It wasn't quite clear to me what you think about the first 3. They would
still be useful for e.g. "hg log --limit 10" or so, which does need to read
markers, but which doesn't need to populate precursors and children.
Matt Mackall - Feb. 4, 2015, 10:48 p.m.
On Wed, 2015-02-04 at 22:18 +0000, Martin von Zweigbergk wrote:
> On Wed Feb 04 2015 at 2:09:25 PM Matt Mackall <mpm@selenic.com> wrote:
> 
> > On Wed, 2015-02-04 at 04:05 +0000, Martin von Zweigbergk wrote:
> > > On Tue Feb 03 2015 at 8:01:14 PM Martin von Zweigbergk <
> > > martinvonz@google.com> wrote:
> > >
> > > > # HG changeset patch
> > > > # User Martin von Zweigbergk <martinvonz@google.com>
> > > > # Date 1421909060 28800
> > > > #      Wed Jan 21 22:44:20 2015 -0800
> > > > # Node ID c6828c4acf92b415ee722371d781b28870f17e7e
> > > > # Parent  cd65758885ab3cc6649001fa9aa68105d818323a
> > > > obsolete: add native version of addsuccessors()
> > > >
> > > > This speeds up 'hg status' from 0.438s to 0.425s.
> > > >
> > >
> > > Is this enough make it worth the extra code? I consider 3/6 worth its
> > cost,
> > > but I'm not sure about 4/6-6/6.
> >
> > One wonders why status cares about markers _at all_. Something is wrong
> > here.
> >
> > In the past, I've considered making a bulk function 4x faster to be a
> > good threshold for going to C. I think the real win here would be
> > delaying actual parsing of markers into corresponding Python objects.
> > This isn't smelling like a big enough win.
> >
> > We might want to look at duplicating the magic the index parser uses. It
> > reads a whole revlog index into memory and then lazily emulates the
> > Python containers we had before.
> >
> > --
> > Mathematics is the supreme nostalgia of our time.
> >
> >
> >
> Yes, I agree. I'm with with dropping these last 3 patches for now. I have a
> few patches that stop 'hg status' and 'hg diff' from reading the markers,
> but they're probably not the right approach.
> 
> It wasn't quite clear to me what you think about the first 3. They would
> still be useful for e.g. "hg log --limit 10" or so, which does need to read
> markers, but which doesn't need to populate precursors and children.

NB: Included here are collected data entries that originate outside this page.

-- ==== Sys2Proof/Proofs/LendingAndWhey.lean ====
section
/-! SUPPORT. Lent memory, and the Whey's transfers, pools and upkeep. -/

namespace Sys2Proof.Machine

/-! ### A borrower's copies -/

theorem lendSubmit_of_good {s t : State} {a : AddrArg} {b : Bytes} (h : argRead s a 64 = (t, .ok b)) (hb : lendRecOk b = true)
    (cmd : Option (Nat × HostHdr)) :
    lendSubmit s a cmd = lendFill { t with memc := { t.memc with
      nextCopy := t.memc.nextCopy + 1
      copies := t.memc.copies ++ [lendCopyOf t.memc.nextCopy.toNat cmd (if cmd.isSome then none else some a.addr) b] } }
      (lendCopyOf t.memc.nextCopy.toNat cmd (if cmd.isSome then none else some a.addr) b).die := by
  simp [lendSubmit, h, hb, modMem]

/-- Settles O18. -/
theorem lendCopiesComplete : Obligations.LendCopiesComplete := by
  refine ⟨⟨?_, ?_⟩, fun die c s hd => ⟨fun p k hc hk hs => ?_, fun p k t hc hk hs hp hl hr hw => ?_, fun num hc hk => ?_⟩⟩
  · intro h r b t s ha hr hb c
    refine (hostCmd_of_accepts _ _ _ _ _ ha).trans (congrArg _ ?_)
    exact lendSubmit_of_good hr hb _
  · intro cluster addr b t s hcl hu hl hr hb c
    show execMemLendPost cluster addr s = _
    rw [execMemLendPost, if_neg (by omega), whenUp_of_up _ _ hu, Nat.mod_eq_of_lt hl, lendSubmit_of_good hr hb]
    rfl
  · refine (onUnit_of_lt _ _ _ _ hd).trans (congrArg _ ?_)
    simp [opLendRsp, hc, hk, hs]
  · refine (onUnit_of_lt _ _ _ _ hd).trans (congrArg _ ?_)
    simp [opLendRsp, hc, hk, hs, hp, hl, hr, hw]
  · refine (onUnit_of_lt _ _ _ _ hd).trans (congrArg _ ?_)
    have ht : (c.outst.any fun k => decide (k.sentAt + 1000 * c.timeoutUs ≤ s.now)) = true := by
      obtain ⟨k, hm, hl⟩ := hk
      exact List.any_eq_true.mpr ⟨k, hm, decide_eq_true hl⟩
    simp only [hc, ht, if_true]

/-! ### A lender's grants -/

theorem lendAnswer_fab (s : State) (die : Nat) (p : LendReqPkt) (st : Status) (payload : Bytes) :
    FabOnly s (lendAnswer s die p st payload) := rfl

theorem grantAt_modGrant {s : State} {g : Nat} (h : g < s.memc.grants.length) (f : Grant → Grant) :
    grantAt (modGrant s g f) g = f (grantAt s g) := by
  simp [grantAt, modGrant, modMem, List.getD_eq_getElem?_getD, List.getElem?_modify_eq, List.getElem?_eq_getElem h]

/-- A request that breaks any of its grant's terms is not allowed (R318, R321). -/
theorem lendAllowed_of_broken {g : Grant} {p : LendReqPkt}
    (h : g.valid = false ∨ g.revoke = true ∨ p.gen ≠ g.gen ∨ p.src ≠ g.borrower ∨ g.count ≤ p.frame ∨
      1024 * g.fsizeK < p.offset + p.rlen ∨ (p.op = 1 ∧ g.rd = false) ∨ (p.op = 2 ∧ g.wr = false)) :
    lendAllowed g p = false := by
  unfold lendAllowed grantFrame
  rcases h with h | h | h | h | h | h | ⟨h, h'⟩ | ⟨h, h'⟩
  · simp [h]
  · simp [h]
  · simp [h]
  · simp [h]
  · simp [Nat.not_lt.mpr h]
  · simp [Nat.not_le.mpr h]
  · simp [h, h']
  · simp [h, h']

theorem grantCommit_valid {g : Grant} (h : g.valid = true) (lo : Dword) :
    grantCommit g lo.toNat = { g with held := none, revoke := g.revoke || lo.getLsbD 1, valid := lo.getLsbD 0 } := by
  simp [grantCommit, h, bit_toNat]

theorem grantCommit_revoked {g : Grant} (h : g.revoke = true) (hv : g.valid = false) (lo : Nat) :
    (grantCommit g lo).valid = false ∧ (grantCommit g lo).gen = g.gen := by
  simp [grantCommit, h, hv, grantFields]

theorem grantCommit_new {g : Grant} {lo : Dword} (h0 : lo.getLsbD 0 = true) (h1 : lo.getLsbD 1 = false) (hv : g.valid = false)
    (hr : g.revoke = false) :
    let n := grantFields { g with held := none } ((g.held.map fun v => v.toNat).getD (grantHi g)) lo.toNat
    grantCommit g lo.toNat
      = if grantOk n then { n with valid := true, gen := (g.gen + 1) % 256, revoke := false } else { g with held := none } := by
  simp only [grantCommit, bit_toNat, h0, h1, hv, hr, Bool.not_true, Bool.or_self, Bool.false_eq_true, if_false]

/-- Settles O19. -/
theorem lendRequestsComplete : Obligations.LendRequestsComplete := by
  refine ⟨?_, ?_, ?_⟩
  · intro die p s hd g a
    have ha : grantFrame (grantAt s p.grant) = 1024 * (grantAt s p.grant).fsizeK := rfl
    refine ⟨fun b t hp hal ho hr => ?_, fun t hp hal ho hw => ?_, fun hp hal => ?_, fun hp => ?_, fun hp => ?_⟩ <;>
      refine (onUnit_of_lt _ _ _ _ hd).trans (congrArg _ ?_)
    · simp only [a, g] at hr hal
      simp [opLendReq, hp, hal, ho, ha, hr]
    · simp only [a, g] at hw hal
      simp [opLendReq, hp, hal, ho, ha, hw]
    · simp only [g] at hal
      simp [opLendReq, hp, hal]
    · simp [opLendReq, hp]
    · simp [opLendReq, hp]
  · intro die p s hd hp g hb
    refine ⟨_, (onUnit_of_lt _ _ _ _ hd).trans (congrArg _ ?_), rfl, rfl, rfl, rfl⟩
    simp only [opLendReq, hp, lendAllowed_of_broken hb, g, Bool.not_false, if_true]
  · intro grant s hg hu g
    have hw (word : Nat) (hword : word < 2) (v : Dword) :
        exec (.memLendGrant grant word v) s = .next (opLendGrant grant word v s) := by
      show execMemLendGrant grant word v s = _
      rw [execMemLendGrant, if_neg (by omega), whenUp_of_up _ _ hu]
    refine ⟨fun v => hw 1 (by decide) v, fun lo hv hl => ⟨_, hw 0 (by decide) lo, ?_⟩, fun lo hr hv hl => ⟨_, hw 0 (by decide) lo, ?_⟩,
      fun lo h0 h1 hv hr hl => ?_, ?_, fun hr hl => ?_⟩
    · exact (grantAt_modGrant hl _).trans (grantCommit_valid hv lo)
    · rw [opLendGrant, grantAt_modGrant hl]
      exact grantCommit_revoked hr hv _
    · intro n
      have hc := grantCommit_new h0 h1 hv hr
      refine ⟨fun hok => ⟨_, hw 0 (by decide) lo, ?_⟩, fun hok => ⟨_, hw 0 (by decide) lo, ?_⟩⟩ <;>
        refine (grantAt_modGrant hl _).trans (hc.trans ?_)
      · exact if_pos hok
      · exact if_neg (by simp [n] at hok; simp [hok])
    · show execRevoke grant s = _
      rw [execRevoke, if_neg (by omega), whenUp_of_up _ _ hu]
    · refine ⟨modGrant s grant fun g => if g.revoke then { g with revoke := false, valid := false } else g, ?_, ?_⟩
      · show execRevokeDone grant s = _
        rw [execRevokeDone, if_neg (by omega)]
      · rw [grantAt_modGrant hl]
        exact if_pos hr

/-! ### The Whey -/

theorem wheySubmit_of_good {s t : State} {a : AddrArg} {b : Bytes} (h : argRead s a 64 = (t, .ok b)) (hr : wheyReady s = true)
    (hb : wheyResOk b = true) (ho : wheyRecOk t (wheyRecOf b) = true) (cmd : Option (Nat × HostHdr)) :
    wheySubmit s a cmd = wheyQueue t a cmd (wheyRecOf b) false .ok [] := by
  simp [wheySubmit, h, hr, hb, ho]

theorem xferRun_of_found {x : Xfer} {s : State} (h : findXfer s x.id = some x) (hu : hostUp s.pwr.state = true) (hr : x.ran = false)
    {op : Nat} (ho : x.args.op = op) (run : Xfer → State → State) : xferRun s x.id op run = .next (run x s) := by
  simp [xferRun, h, hu, hr, ho]

/-- Settles O20. -/
theorem wheyTransfersComplete : Obligations.WheyTransfersComplete := by
  refine ⟨⟨fun h r b t s ha hw hr hb ho => ?_, fun cluster addr b t s hcl hu hl hw hr hb ho => ?_⟩,
    fun x s hx hu hr => ⟨fun b t ho hf hok hm => ?_, fun b t u ho hold hf hc hm => ?_, fun b l st t u ho hc hn hm => ?_,
      fun b l st t u ho hc hn hm => ?_, fun t u l ho ht hm => ?_, fun b t ho hy hm => ?_⟩, ?_⟩
  · refine (hostCmd_of_accepts _ _ _ _ _ ha).trans (congrArg _ ?_)
    exact wheySubmit_of_good hr hw hb ho _
  · show execFlsWheyPost cluster addr s = _
    rw [execFlsWheyPost, if_neg (by omega), whenUp_of_up _ _ hu, Nat.mod_eq_of_lt hl, wheySubmit_of_good hr hw hb ho]
    rfl
  · refine (xferRun_of_found hx hu hr ho _).trans (congrArg _ ?_)
    simp [runPut, hf, hok, hm]
  · refine (xferRun_of_found hx hu hr ho _).trans (congrArg _ ?_)
    simp [runGet, hold, hf, hc, hm]
  · refine (xferRun_of_found hx hu hr ho _).trans (congrArg _ ?_)
    simp [runMove, hc, hn, hm]
  · refine (xferRun_of_found hx hu hr ho _).trans (congrArg _ ?_)
    simp [runMove, hc, hn, hm]
  · refine (xferRun_of_found hx hu hr ho _).trans (congrArg _ ?_)
    simp [runAlloc, ht, hm]
  · refine (xferRun_of_found hx hu hr ho _).trans (congrArg _ ?_)
    have hwait : (s.fls.xfers.any fun y => decide (y.id < x.id) && (xferObjs s y.args).any fun o => (xferObjs s x.args).contains o)
        = false := by
      simpa [List.any_eq_false] using hy
    simp only [runFree, hwait, hm, Bool.false_eq_true, if_false]
  · intro x u s hx hr hp v
    show execWheyTransferDone x.id s = _
    simp [execWheyTransferDone, hx, hr, hp, modFls, v]

/-- What upkeep of the flash leaves as it was. -/
def FlashKept (s t : State) : Prop :=
  t.fls.objects = s.fls.objects ∧ t.fls.alloc = s.fls.alloc ∧ t.fls.bad = s.fls.bad ∧ t.fls.pools = s.fls.pools ∧
    t.fls.xfers = s.fls.xfers ∧ t.graphs = s.graphs ∧ t.kvc = s.kvc ∧ t.pwr = s.pwr ∧ t.sec = s.sec

section
variable {s t u : State}

theorem FlashKept.refl (s : State) : FlashKept s s := ⟨rfl, rfl, rfl, rfl, rfl, rfl, rfl, rfl, rfl⟩

theorem FlashKept.trans (h : FlashKept s t) (k : FlashKept t u) : FlashKept s u := by
  obtain ⟨h1, h2, h3, h4, h5, h6, h7, h8, h9⟩ := h
  obtain ⟨k1, k2, k3, k4, k5, k6, k7, k8, k9⟩ := k
  exact ⟨k1.trans h1, k2.trans h2, k3.trans h3, k4.trans h4, k5.trans h5, k6.trans h6, k7.trans h7, k8.trans h8, k9.trans h9⟩

theorem FlashKept.of_event (h : EventFrame s t) : FlashKept s t := by
  obtain ⟨h1, -⟩ := h
  refine ⟨?_, ?_, ?_, ?_, ?_, ?_, ?_, ?_, ?_⟩ <;> rw [h1]

theorem FlashKept.then_alarm (h : FlashKept s t) (n arg : Nat) : FlashKept s (alarm t n arg) := h.trans (.of_event (alarm_frame _ _ _))

end

theorem modCh_flashKept (s : State) (c : Nat) (f : FlashCh → FlashCh) : FlashKept s (modCh s c f) := FlashKept.refl s

theorem wearMore_flashKept (s : State) (c : Nat) : FlashKept s (wearMore s c) := by
  have hs : FlashKept s (tick1 s) := FlashKept.refl s
  unfold wearMore
  dsimp only
  split
  · exact (hs.trans (modCh_flashKept _ _ _)).then_alarm _ _
  · exact hs.trans (modCh_flashKept _ _ _)

theorem moreProgrammed_flashKept (s : State) : FlashKept s (moreProgrammed s) := FlashKept.refl s

theorem moreReloc_flashKept (s : State) (c : Nat) : FlashKept s (moreReloc s c) :=
  (modCh_flashKept _ _ _).trans (.of_event (ctrSat_frame _ _ _ _))

theorem enterReadonly_flashKept (s : State) (c : Nat) : FlashKept s (enterReadonly s c) := by
  unfold enterReadonly
  split
  · exact FlashKept.refl s
  · have hf : FlashKept s (modFls s fun x =>
        { x with readonly := true, state := if x.state == .ready then .readonly else x.state }) := FlashKept.refl s
    exact hf.then_alarm _ _

theorem execFlashUpkeep_flashKept {c : Nat} {what : Upkeep} {s t : State} (h : execFlashUpkeep c what s = .next t) : FlashKept s t := by
  refine onUnit_elim (P := FlashKept s) h ?_
  split
  · exact FlashKept.refl s
  · cases what with
    | relocate => exact ((moreReloc_flashKept _ _).trans (moreProgrammed_flashKept _)).trans (wearMore_flashKept _ _)
    | collect => exact (moreProgrammed_flashKept _).trans (wearMore_flashKept _ _)
    | refresh => exact (moreProgrammed_flashKept _).trans (wearMore_flashKept _ _)
    | badBlock => exact (modCh_flashKept _ _ _).trans (enterReadonly_flashKept _ _)

/-- Settles O21. -/
theorem flashCommandsComplete : Obligations.FlashCommandsComplete := by
  refine ⟨⟨?_, fun s hs hp => ?_, fun c s hc hw => ⟨?_, ?_, ?_, ?_⟩⟩, fun c what s t h => execFlashUpkeep_flashKept h⟩
  · intro pool v s hp hu p
    have hx : exec (.flsPool pool v) s = .next (opFlsPool pool v s) := by
      show execFlsPool pool v s = _
      rw [execFlsPool, if_neg (by omega), whenUp_of_up _ _ hu]
    refine ⟨fun hfit huse => hx.trans (congrArg _ ?_), fun hbig => hx.trans (congrArg _ ?_)⟩
    · simp only [p] at hfit
      simp [opFlsPool, Nat.not_lt.mpr hfit, huse, modFls, p]
    · simp only [p] at hbig
      simp [opFlsPool, hbig, modFls]
  · have hgo : (s.fls.state == .ready || s.fls.state == .readonly || !(s.pwr.state == .thaw || hostUp s.pwr.state)) = false := by
      rcases hp with hp | hp <;> simp [hs, hp]
    have hx : exec .flashScanDone s = .next (tick1 (modFls s fun x => { x with
        state := if x.readonly then .readonly else .ready
        scanned := true
        chans := (numbered x.chans 0).map fun c => if !s.fls.scanned then
          { c.2 with spare := 82 + Config.freeNat (s.free + c.1) % 16303, wearMean := 1, wearMax := 1 } else c.2 })) := by
      show execFlashScanDone s = _
      rw [execFlashScanDone, if_neg (by rw [hgo]; exact Bool.false_ne_true)]
    exact ⟨_, hx, rfl, rfl, rfl, rfl, rfl, rfl⟩
  · refine (onUnit_of_lt _ _ _ _ hc).trans (congrArg _ ?_)
    simp [hw]
  · refine (onUnit_of_lt _ _ _ _ hc).trans (congrArg _ ?_)
    simp [hw]
  · refine (onUnit_of_lt _ _ _ _ hc).trans (congrArg _ ?_)
    simp [hw]
  · refine (onUnit_of_lt _ _ _ _ hc).trans (congrArg _ ?_)
    simp [hw]

end Sys2Proof.Machine
end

I'm leaning towards deferring these a bit, since we've just landed some
big C code here and have some other low-hanging fruit to think about. As
your PoC status patch shows, it's a much bigger win for a frequent
command to just avoid loading markers entirely.
Matt Mackall - Feb. 4, 2015, 10:50 p.m.
On Wed, 2015-02-04 at 16:48 -0600, Matt Mackall wrote:
> On Wed, 2015-02-04 at 22:18 +0000, Martin von Zweigbergk wrote:
> > On Wed Feb 04 2015 at 2:09:25 PM Matt Mackall <mpm@selenic.com> wrote:
> > 
> > > On Wed, 2015-02-04 at 04:05 +0000, Martin von Zweigbergk wrote:
> > > > On Tue Feb 03 2015 at 8:01:14 PM Martin von Zweigbergk <
> > > > martinvonz@google.com> wrote:
> > > >
> > > > > # HG changeset patch
> > > > > # User Martin von Zweigbergk <martinvonz@google.com>
> > > > > # Date 1421909060 28800
> > > > > #      Wed Jan 21 22:44:20 2015 -0800
> > > > > # Node ID c6828c4acf92b415ee722371d781b28870f17e7e
> > > > > # Parent  cd65758885ab3cc6649001fa9aa68105d818323a
> > > > > obsolete: add native version of addsuccessors()
> > > > >
> > > > > This speeds up 'hg status' from 0.438s to 0.425s.
> > > > >
> > > >
> > > > Is this enough make it worth the extra code? I consider 3/6 worth its
> > > cost,
> > > > but I'm not sure about 4/6-6/6.
> > >
> > > One wonders why status cares about markers _at all_. Something is wrong
> > > here.
> > >
> > > In the past, I've considered making a bulk function 4x faster to be a
> > > good threshold for going to C. I think the real win here would be
> > > delaying actual parsing of markers into corresponding Python objects.
> > > This isn't smelling like a big enough win.
> > >
> > > We might want to look at duplicating the magic the index parser uses. It
> > > reads a whole revlog index into memory and then lazily emulates the
> > > Python containers we had before.
> > >
> > > --
> > > Mathematics is the supreme nostalgia of our time.
> > >
> > >
> > >
> > Yes, I agree. I'm with with dropping these last 3 patches for now. I have a
> > few patches that stop 'hg status' and 'hg diff' from reading the markers,
> > but they're probably not the right approach.
> > 
> > It wasn't quite clear to me what you think about the first 3. They would
> > still be useful for e.g. "hg log --limit 10" or so, which does need to read
> > markers, but which doesn't need to populate precursors and children.
> 
> I'm leaning towards deferring these a bit, since we've just landed some
> big C code here and have some other low-hanging fruit to think about.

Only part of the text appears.